Task to carry out → Starting with the first line of the records, write out each line exactly until you have included the line containing "namespace Sys2Proof.Machine".

Provided data →
-- ==== Sys2Proof/Machine/FieldCommands.lean ====
section
/-!
DEFINITION. GFMUL, GFEXP7 (40_field_arithmetic.md) and PERM32 (41_sbox.md): functions of their operands; no state is
read or written and no build is started.
-/

namespace Sys2Proof.Machine

/-- GFMUL (R72): the natural number of R70, zero-extended to 64 bits. -/
def execGfmul (a b : Byte) (m : BitVec 9) (s : State) : Out :=
  .next (s.finish (.value64 (BitVec.ofNat 64 (gfMult a.toNat b.toNat m.toNat))))

/-- GFEXP7 (R75): the natural number of R73, zero-extended to 64 bits. -/
def execGfexp7 (b : Byte) (m : BitVec 9) (s : State) : Out :=
  .next (s.finish (.value64 (BitVec.ofNat 64 (gfExp7 b.toNat m.toNat))))

/-- PERM32 (R82). -/
def execPerm32 (x : Word) (s : State) : Out := .next (s.finish (.value32 (perm32 x)))

end Sys2Proof.Machine
end

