/-- The decoder reads every well-formed command back from its frame, provided a `u32` can hold the length. -/
theorem decode_encode {lim : Config.Limits} {i : Instr} (hwf : i.wellFormed lim = true)
    (hlen : Laws.operandLength i < 2 ^ 32) : decode lim (encode i) = .ok i := by
  cases i with
  | gfmul a b m =>
    rw [encode, bytes16]
    simp only [List.cons_append, List.nil_append, decode_gfmul, decodeGfmul]
    rw [join16_bytes16, narrow_setWidth (by decide)]
    rfl
  | gfexp7 b m =>
    rw [encode, bytes16]
    simp only [List.cons_append, List.nil_append, decode_gfexp7, decodeGfexp7]
    rw [join16_bytes16, narrow_setWidth (by decide)]
    rfl
  | perm32 x =>
    rw [encode, decode_perm32, bytes32, decodePerm32, join32_bytes32]
  | sbinit => rw [encode, decode_sbinit, decodeSbinit]
  | sbrd t n =>
    rw [encode, bytes16]
    simp only [List.cons_append, List.nil_append, decode_sbrd, decodeSbrd]
    rw [join16_bytes16, narrow_setWidth (by decide), narrow_setWidth (by decide)]
    rfl
  | roundf p sk0 sk1 sk2 =>
    rw [encode, decode_roundf, decodeRoundf_bytes32, narrow_setWidth (by decide), narrow_setWidth (by decide),
      narrow_setWidth (by decide)]
    rfl
  | keyset ctx level key =>
    calc
      decode lim (encode (.keyset ctx level key)) =
          decodeKeyset lim (ctx :: (bytes32 level ++ lengthPrefixed key)) := decode_keyset ..
      _ = decodeBuffer lim (.keyset · level ·) (ctx :: lengthPrefixed key) := decodeKeyset_bytes32 ..
      _ = .ok (.keyset ctx level key) := decodeBuffer_cons _ hwf hlen
  | enc ctx data => exact (decode_enc ..).trans (decodeBuffer_cons .enc hwf hlen)
  | dec ctx data => exact (decode_dec ..).trans (decodeBuffer_cons .dec hwf hlen)
  | decrng ctx start stop buf =>
    calc
      decode lim (encode (.decrng ctx start stop buf)) =
          decodeDecrng lim (ctx :: (bytes32 start ++ bytes32 stop ++ lengthPrefixed buf)) := decode_decrng ..
      _ = decodeBuffer lim (.decrng · start stop ·) (ctx :: lengthPrefixed buf) := decodeDecrng_bytes32 ..
      _ = .ok (.decrng ctx start stop buf) := decodeBuffer_cons _ hwf hlen
  | decall ctx buf => exact (decode_decall ..).trans (decodeBuffer_cons .decall hwf hlen)
  | stat ctx =>
    rw [encode, decode_stat, decodeStat, decodeCtx_of_exists hwf]
    rfl

/-! ## The frame behind a body that is accepted -/

section
variable {lim : Config.Limits} {body : List Byte} {i : Instr}

/-- Format `B` (R52), whichever command it makes. -/
theorem decodeBuffer_ok {make : Byte → List Byte → Instr} (h : decodeBuffer lim make body = .ok i) :
    ∃ ctx data, i = make ctx data ∧ (contextExists lim ctx && bytesFit lim data) = true ∧
      body = ctx :: lengthPrefixed data := by
  unfold decodeBuffer at h
  split at h
  next ctx rest =>
    obtain ⟨c, hc, h⟩ := decoder_bind_eq_ok_iff.1 h
    obtain ⟨data, hdata, h⟩ := decoder_bind_eq_ok_iff.1 h
    cases h
    obtain ⟨rfl, hctx⟩ := decodeCtx_ok hc
    obtain ⟨hfit, rfl⟩ := decodeBytes_ok hdata
    exact ⟨c, data, rfl, Bool.and_eq_true_iff.2 ⟨hctx, hfit⟩, rfl⟩
  next => cases h

theorem decodeGfmul_ok (h : decodeGfmul body = .ok i) : i.wellFormed lim = true ∧ encode i = 0x01 :: body := by
  unfold decodeGfmul at h
  split at h
  next a b m1 m0 =>
    obtain ⟨m, hm, h⟩ := decoder_bind_eq_ok_iff.1 h
    cases h
    rw [encode, setWidth_of_narrow hm, bytes16_join16]
    exact ⟨rfl, rfl⟩
  next => cases h

theorem decodeGfexp7_ok (h : decodeGfexp7 body = .ok i) : i.wellFormed lim = true ∧ encode i = 0x02 :: body := by
  unfold decodeGfexp7 at h
  split at h
  next b m1 m0 =>
    obtain ⟨m, hm, h⟩ := decoder_bind_eq_ok_iff.1 h
    cases h
    rw [encode, setWidth_of_narrow hm, bytes16_join16]
    exact ⟨rfl, rfl⟩
  next => cases h

theorem decodePerm32_ok (h : decodePerm32 body = .ok i) : i.wellFormed lim = true ∧ encode i = 0x03 :: body := by
  unfold decodePerm32 at h
  split at h
  next x3 x2 x1 x0 =>
    cases h
    rw [encode, bytes32_join32]
    exact ⟨rfl, rfl⟩
  next => cases h

theorem decodeSbinit_ok (h : decodeSbinit body = .ok i) : i.wellFormed lim = true ∧ encode i = 0x04 :: body := by
  unfold decodeSbinit at h
  split at h
  next => cases h; exact ⟨rfl, rfl⟩
  next => cases h

theorem decodeSbrd_ok (h : decodeSbrd body = .ok i) : i.wellFormed lim = true ∧ encode i = 0x05 :: body := by
  unfold decodeSbrd at h
  split at h
  next tByte i1 i0 =>
    obtain ⟨t, ht, h⟩ := decoder_bind_eq_ok_iff.1 h
    obtain ⟨n, hn, h⟩ := decoder_bind_eq_ok_iff.1 h
    cases h
    rw [encode, setWidth_of_narrow ht, setWidth_of_narrow hn, bytes16_join16]
    exact ⟨rfl, rfl⟩
  next => cases h

theorem decodeKeyset_ok (h : decodeKeyset lim body = .ok i) : i.wellFormed lim = true ∧ encode i = 0x06 :: body := by
  unfold decodeKeyset at h
  split at h
  next ctx l3 l2 l1 l0 rest =>
    obtain ⟨c, key, rfl, hwf, hbody⟩ :=
      decodeBuffer_ok (make := (.keyset · (join32 l3 l2 l1 l0) ·)) (body := ctx :: rest) h
    obtain ⟨rfl, rfl⟩ := List.cons.inj hbody
    rw [encode, bytes32_join32]
    exact ⟨hwf, rfl⟩
  next => cases h
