-- ==== Sys2Proof/WellFormed.lean ====
section
/-! DEFINITION. Which terms the spec admits. An instruction needs no check: every value of every operand
field is legal (30_encoding.md R93, R99) and the operand types hold nothing else. What can be ill formed is
what the host offers: a program image that does not fit, and a schedule that loads after the run has started
or outside the program area (70_reset_and_hazards.md R344, D24). -/

namespace Sys2Proof

/-- The lowest address of the program area and the reset value of `PC` (20_memory.md R61). -/
def programBase : Addr := 0x200

/-- The largest program image, 4096 - 512 bytes (R344). -/
def maxImageBytes : Nat := 3584

/-- The image fits between 0x200 and the end of memory (R344). -/
def Image.wellFormed (image : Image) : Bool := image.length ≤ maxImageBytes

/-- Loads stand between reset and the first step, and inside the program area (R344, D24). `loadOpen` says
whether the load port may be used before the first event. -/
def Schedule.wellFormed (loadOpen : Bool) : Schedule → Bool
  | [] => true
  | .step _ :: es => Schedule.wellFormed false es
  | .reset :: es => Schedule.wellFormed true es
  | .load a _ :: es => loadOpen && programBase ≤ a && Schedule.wellFormed loadOpen es
  | .tick :: es => Schedule.wellFormed loadOpen es
  | .key _ :: es => Schedule.wellFormed loadOpen es
  | .halt :: es => Schedule.wellFormed loadOpen es

end Sys2Proof
end

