/-- The decoder rejects exactly the words the spec spells out as invalid, each by its own word.
A word is rejected exactly when it is in class 0 and not one of the listed words, or in class 5 or 9 with N from
4, or in class 8 with N in 8 to 13 or 15, or in class E or F with an NN that is not listed. Which words are left
over rests on decisions of the spec, followed under log 1: the match of class 0 on the whole word (D4), the
digits of classes 5 and 8 (D5, D6) and of class 9 (D7), Fx75 and Fx85 (D8), and the extension patterns 00Cn,
00FB, 00FC, 00FE, 00FF and Fx94 (D9, of which N7 warns). -/
def Obligations.InvalidWordsAreThoseTheSpecLists : Prop :=
  ∀ w : Word,
    let cls := w.toNat / 4096
    let n := w.toNat % 16
    let nn := w.toNat % 256
    (∀ e, decode w = .error e → e = .invalidOpcode w) ∧
    (decode w = .error (.invalidOpcode w) ↔
      (cls = 0 ∧ w.toNat ≠ 0x00E0 ∧ w.toNat ≠ 0x00EE ∧ ¬ (0x00C0 ≤ w.toNat ∧ w.toNat ≤ 0x00CF) ∧
        ¬ (0x00FB ≤ w.toNat ∧ w.toNat ≤ 0x00FF)) ∨
      (cls = 5 ∧ 4 ≤ n) ∨
      (cls = 8 ∧ ((8 ≤ n ∧ n ≤ 13) ∨ n = 15)) ∨
      (cls = 9 ∧ 4 ≤ n) ∨
      (cls = 14 ∧ nn ≠ 0x9E ∧ nn ≠ 0xA1) ∨
      (cls = 15 ∧ nn ∉ [0x07, 0x0A, 0x15, 0x18, 0x1E, 0x29, 0x30, 0x33, 0x55, 0x65, 0x75, 0x85, 0x94]))

/-- Fields a form does not use take part in neither decoding nor execution.
All 16 values of Y give the same SHR or SHL, which shifts V[X] in place; a class 0 word whose X nibble is not 0
is no instruction; in class E and F the low byte alone selects the form; JP V0 adds V[0] whatever nnn[11:8] is.
That class 0 counts as a whole word, and the digits of the shifts, are the decisions D4 and D5 of the spec, some
forms of class F rest on D8 and D9 (log 1). -/
def Obligations.UnusedFieldsTakeNoPart : Prop :=
  (∀ x y : Reg, decode (encXYN 8 x y 6) = .ok (.shrVx x) ∧ decode (encXYN 8 x y 14) = .ok (.shlVx x)) ∧
  (∀ (x : Reg) (s : State),
    WritesResultAndFlag (.shrVx x) s x ((s.getV x).toNat / 2) ((s.getV x).toNat % 2) ∧
    WritesResultAndFlag (.shlVx x) s x ((s.getV x).toNat * 2 % 256) ((s.getV x).toNat / 128)) ∧
  (∀ w : Word, w.toNat / 4096 = 0 → w.toNat / 256 % 16 ≠ 0 → decode w = .error (.invalidOpcode w)) ∧
  (∀ (cls : Nat) (x x' : Reg) (sub : Byte) (i : Instr), cls = 14 ∨ cls = 15 →
    decode (encXS cls x sub.toNat) = .ok i →
    ∃ i', decode (encXS cls x' sub.toNat) = .ok i' ∧ mnemonicOf i' = mnemonicOf i) ∧
  (∀ (nnn : Addr) (s : State), decode (encA 11 nnn) = .ok (.jpV0 nnn) ∧
    WritesPc (.jpV0 nnn) s ((nnn.toNat + (s.getV 0).toNat) % 4096))

/-! ## The step (00_scope.md R13, 60_exceptions.md) -/

/-- A step fetches two bytes high byte first, advances PC by 2 and runs the decoded instruction.
When STATUS is Running and the next event is a step without a halt request, and the two bytes at PC and PC + 1
(mod 4096, first byte high) decode to an instruction, the step is that instruction's meaning in the state whose
IR is the opcode and whose PC is advanced by 2. The state before the fetch is s with the port values sampled,
the load port closed and the event taken. The byte order and the address wrap are the spec's decisions D2 and D3
(log 1); that the next event is listed or drawn, and what is recorded before the fetch, is the model's form (log
6 to 8). -/
def Obligations.StepRunsTheDecodedInstruction : Prop :=
  ∀ (s s0 : State) (i : Instr), s.stepsFrom s0 →
    decode (wordOfBytes (Memory.read s0.mem s0.pc) (Memory.read s0.mem (s0.pc + 1))) = .ok i →
    step s = exec i { s0 with ir := wordOfBytes (Memory.read s0.mem s0.pc) (Memory.read s0.mem (s0.pc + 1))
                              pc := s0.pc + 2 }

/-- The opcode is MEM[PC] * 256 + MEM[(PC+1) mod 4096], at an even or odd PC.
The fetched opcode has the byte at PC as its high byte and the byte at (PC + 1) mod 4096 as its low byte, for
every PC, and PC advances by 2 mod 4096. The order of the bytes is the spec's decision D2, the wrap and the
missing alignment rule D3 (log 1). -/
def Obligations.FetchedWordIsBigEndian : Prop :=
  ∀ s : State, ∃ lo : Addr, lo.toNat = (s.pc.toNat + 1) % 4096 ∧
    s.fetchWord.toNat = (Memory.read s.mem s.pc).toNat * 256 + (Memory.read s.mem lo).toNat ∧
    s.fetch.ir = s.fetchWord ∧ s.fetch.pc.toNat = (s.pc.toNat + 2) % 4096

/-- A word that matches no line of the table ends the run with InvalidOpcode and changes nothing else.
If the fetched word matches no line of the opcode table, the step goes on to the state in which DIAG holds the
word, STATUS is Invalid, IR holds the word, PC is advanced by 2, and nothing else is changed against s0. That
s0, the state before the fetch, has the event taken, the ports sampled and the load port closed is the model's
choice (log 6 to 8). Which words match no line rests on the spec's decisions D4 to D9 (log 1). That a terminal
outcome is a next state is log 10 (deduced). -/
def Obligations.WordWithoutRowRaisesInvalidOpcode : Prop :=
  ∀ (s s0 : State), s.stepsFrom s0 →
    (∀ row ∈ opcodeTable, s0.fetchWord &&& row.mask ≠ row.pattern) →
    step s = .next { s0 with ir := s0.fetchWord, pc := s0.pc + 2, diag := s0.fetchWord, status := .invalid }

/-- Unsupported and invalid words change IR, PC by the advance, DIAG and STATUS, and end the run.
A step that fetches one of the seven extension opcodes, or a word that is no instruction, writes the word to IR
and DIAG, advances PC by 2, sets STATUS to 3 or 4, and changes nothing else; after it a scheduled step, listed
or drawn, runs no instruction. That such a step answers a next state which records the taken event, the sampled
ports and the closed load port is the model's choice (log 6, 7, 8, 10); that the outcome itself is a next state
is log 10 as well (deduced); the code numbers are the spec's decision D26. Which words are extensions and which
are invalid rests on the spec's decisions D4 to D9 (log 1). -/
def Obligations.OpcodeErrorsWriteDiagAndStatusOnly : Prop :=
  (∀ (s s0 : State), s.stepsFrom s0 →
    ((∃ i, decode s0.fetchWord = .ok i ∧ isExtension i = true) →
      step s = .next { s0 with ir := s0.fetchWord, pc := s0.pc + 2, diag := s0.fetchWord, status := .unsupported }) ∧
    ((∃ e, decode s0.fetchWord = .error e) →
      step s = .next { s0 with ir := s0.fetchWord, pc := s0.pc + 2, diag := s0.fetchWord, status := .invalid })) ∧
  Status.unsupported.code = 3 ∧ Status.invalid.code = 4 ∧
  (∀ (t : State) (p : Pins), t.status = .unsupported ∨ t.status = .invalid → t.nextEvent = .step p →
    step t = .next { t.dequeue with pins := p, loadOpen := false })

/-- EXIT (0x00FD) ends the run with UnsupportedOpcode, not Halt.
The word 0x00FD is EXIT; executing it sets DIAG to the opcode in IR and STATUS to Unsupported and changes
nothing else; a step that fetches 0x00FD ends with DIAG = 0x00FD, STATUS Unsupported and PC advanced by 2. That
the state before the fetch has the event taken, the ports sampled and the load port closed is the model's choice
(log 6 to 8). That a terminal outcome is a next state is log 10 (deduced). -/
def Obligations.ExitIsUnsupportedNotHalt : Prop :=
  decode 0x00FD = .ok .exit ∧
  (∀ s : State, exec .exit s = .next { s with diag := s.ir, status := .unsupported }) ∧
  (∀ (s s0 : State), s.stepsFrom s0 → s0.fetchWord = 0x00FD →
    step s = .next { s0 with ir := 0x00FD, pc := s0.pc + 2, diag := 0x00FD, status := .unsupported })

/-- Each of the seven extension instructions raises UnsupportedOpcode(IR).
SCD n, SCR, SCL, EXIT, LOW, HIGH and LD A, Vx, whatever their operand, go on to the state in which DIAG holds
the opcode of IR and STATUS is Unsupported; nothing else changes: no scroll, no mode switch, no index load. Six
of the patterns are the spec's decision D9 (log 1). That a terminal outcome is a next state is log 10 (deduced). -/
def Obligations.ExtensionOpcodesRaiseUnsupported : Prop :=
  ∀ (s : State) (n : Count) (x : Reg), ∀ i ∈ [Instr.scd n, .scr, .scl, .exit, .low, .high, .ldAVx x],
    exec i s = .next { s with diag := s.ir, status := .unsupported }

/-- Every instruction answers a next state, and its STATUS is the one the spec gives.
From every state every instruction goes on to a next state: no operand value stops the machine. STATUS becomes
Unsupported for the seven extensions and WaitKey for LD Vx, K; every other instruction leaves it alone. The form
of the key wait is the spec's decision D19 (log 1). That a terminal outcome is a next state is log 10 (deduced).
That no opcode halts is D10, which opcodes are extensions D9, and that no address, digit or key number in a
register is refused D3, D14 and D18 (log 1). -/
def Obligations.EveryInstructionGoesOn : Prop :=
  ∀ (i : Instr) (s : State), ∃ t, exec i s = .next t ∧
    t.status = if isExtension i then .unsupported
      else match i with
        | .ldVxK _ => .waitKey
        | _ => s.status

/-- A step goes on from every state but one in which the host loads outside its contract.
The machine answers a next state exactly when the next event is not a load after the run has started or below
0x200; an event that is drawn, because none is listed, is never such a load. That these two host moves are
refused is the model's reading of D24 and U19 (log 1, log 8), that a drawn event keeps to the contract is log 6.
That a step scheduled in the key wait or after a terminal outcome answers a next state too, and that the
terminal outcomes are themselves next states, is log 10 (deduced). -/
def Obligations.StepStopsOnlyOnHostBreach : Prop :=
  (∀ s : State, s.safeStep ↔ ¬ s.loadBreach) ∧
  (∀ s : State, s.events = [] → s.safeStep)

/-- How each instruction leaves PC, and that only CALL copies it.
With PC already advanced past the instruction: JP, CALL, RET and JP V0 set it; a skip whose condition holds adds
2; every other instruction, the raising ones and LD Vx, K included, leaves it; while waiting it is held. In no
instruction but CALL does anything but PC itself depend on PC: no register, no memory byte, no timer, no pixel,
no entry of the bank takes a copy; CALL copies it to the stack alone. The unsigned order of SGT and SLT is the
decision D28 of the spec, the key number mod 16 D18, the form of the wait D19; a step that is listed or drawn is
the form of the model (log 6). That a step scheduled in the key wait answers a next state is log 10 (deduced);
the decisions of the spec are followed under log 1, C2 among them for PC in the wait. -/
def Obligations.PcAfterEachInstruction : Prop :=
  (∀ (i : Instr) (s : State), ∃ t, exec i s = .next t ∧
    t.pc = match i with
      | .jp nnn => nnn
      | .call nnn => nnn
      | .ret => s.stack[(s.sp - 1).toNat]'(s.sp - 1).isLt
      | .jpV0 nnn => nnn + (s.getV 0).setWidth 12
      | .seVxKk x kk => if s.getV x = kk then s.pc + 2 else s.pc
      | .sneVxKk x kk => if s.getV x ≠ kk then s.pc + 2 else s.pc
      | .seVxVy x y => if s.getV x = s.getV y then s.pc + 2 else s.pc
      | .sneVxVy x y => if s.getV x ≠ s.getV y then s.pc + 2 else s.pc
      | .sne5VxVy x y => if s.getV x ≠ s.getV y then s.pc + 2 else s.pc
      | .sgtVxVy x y => if s.getV x > s.getV y then s.pc + 2 else s.pc
      | .sltVxVy x y => if s.getV x < s.getV y then s.pc + 2 else s.pc
      | .skpVx x => if s.pins.keys.getLsbD ((s.getV x).toNat % 16) then s.pc + 2 else s.pc
      | .sknpVx x => if s.pins.keys.getLsbD ((s.getV x).toNat % 16) then s.pc else s.pc + 2
      | _ => s.pc) ∧
  (∀ (i : Instr) (s t u : State) (p : Addr), (∀ nnn, i ≠ .call nnn) →
    exec i s = .next t → exec i { s with pc := p } = .next u → u = { t with pc := u.pc }) ∧
  (∀ (s t u : State) (nnn p : Addr),
    exec (.call nnn) s = .next t → exec (.call nnn) { s with pc := p } = .next u → u = { t with stack := u.stack }) ∧
  (∀ (s : State) (nnn : Addr), ∃ t, exec (.call nnn) s = .next t ∧ t.stack[s.sp.toNat]'s.sp.isLt = s.pc) ∧
  (∀ (s : State) (p : Pins), s.status = .waitKey → s.nextEvent = .step p → ∃ t, step s = .next t ∧ t.pc = s.pc)

/-! ## Reset and the invariant (70_reset_and_hazards.md, 10_state.md) -/

/-- The values the spec gives for reset, memory included.
After reset every general register, stack entry, I, SP, DT, ST, KRM and DIAG is 0, PC is 0x200, STATUS is
Running, the tone is off; memory holds the small font at 0 to 79, NLARGE large glyphs of 10 bytes from 80, and 0
above. KRM, STATUS and DIAG, and that I and SP count as registers, are the spec's decision D23 (log 1), the form
of the tone D21, the fonts are parameters (D15; log 3, log 4). RPL, DISP and IR are free values and nothing is
said of them. -/
def Obligations.ResetLeavesTheStatedValues : Prop :=
  (∀ r, State.reset.getV r = 0) ∧ (∀ k : Fin 16, State.reset.stack[k] = 0) ∧
  State.reset.i = 0 ∧ State.reset.sp = 0 ∧ State.reset.dt = 0 ∧ State.reset.st = 0 ∧
  State.reset.pc = 0x200 ∧ State.reset.krm = 0 ∧ State.reset.status = .running ∧ State.reset.diag = 0 ∧
  State.reset.toneEn = false ∧
  (∀ a : Addr, a.toNat < 80 → Memory.read State.reset.mem a = Config.fontSmall.getD a.toNat 0) ∧
  (∀ a : Addr, 80 ≤ a.toNat → a.toNat < 80 + 10 * Config.nLarge →
    Memory.read State.reset.mem a = Config.fontLarge (a.toNat - 80)) ∧
  (∀ a : Addr, 80 + 10 * Config.nLarge ≤ a.toNat → Memory.read State.reset.mem a = 0) ∧
  (Config.nLarge = 10 ∨ Config.nLarge = 16)

/-- rst gives the reset state from any state, but for what the spec leaves unspecified.
In any STATUS the event rst goes on to the reset state; RPL, DISP and IR are unspecified (log 2), and the events
still to come, the last port values and the count of draws are the model's own fields (log 6, log 7). The port
rst and the values of D23 are the spec's decisions (log 1); that reset opens the load port again is log 8. -/
def Obligations.ResetEventGivesTheResetState : Prop :=
  ∀ s : State, s.nextEvent = .reset →
    ∃ t, step s = .next t ∧
      t = { State.reset with
        rpl := t.rpl, disp := t.disp, ir := t.ir, events := s.dequeue.events, pins := s.pins, draws := t.draws }

/-- The reset state satisfies the invariant.
The state after reset has a canonical memory and satisfies what the invariant says of IR and DIAG in the key
wait and after an opcode error. STATUS after reset is the spec's decision D23 (log 1); the canonical form of
memory is the model's. -/
def Obligations.ResetStateHasTheInvariant : Prop :=
  State.reset.Inv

Answer to the problem →
-- ==== Sys2Proof/Machine/FieldCommands.lean ====
section
/-!
DEFINITION. GFMUL, GFEXP7 (40_field_arithmetic.md) and PERM32 (41_sbox.md): functions of their operands; no state is
read or written and no build is started.
-/

namespace Sys2Proof.Machine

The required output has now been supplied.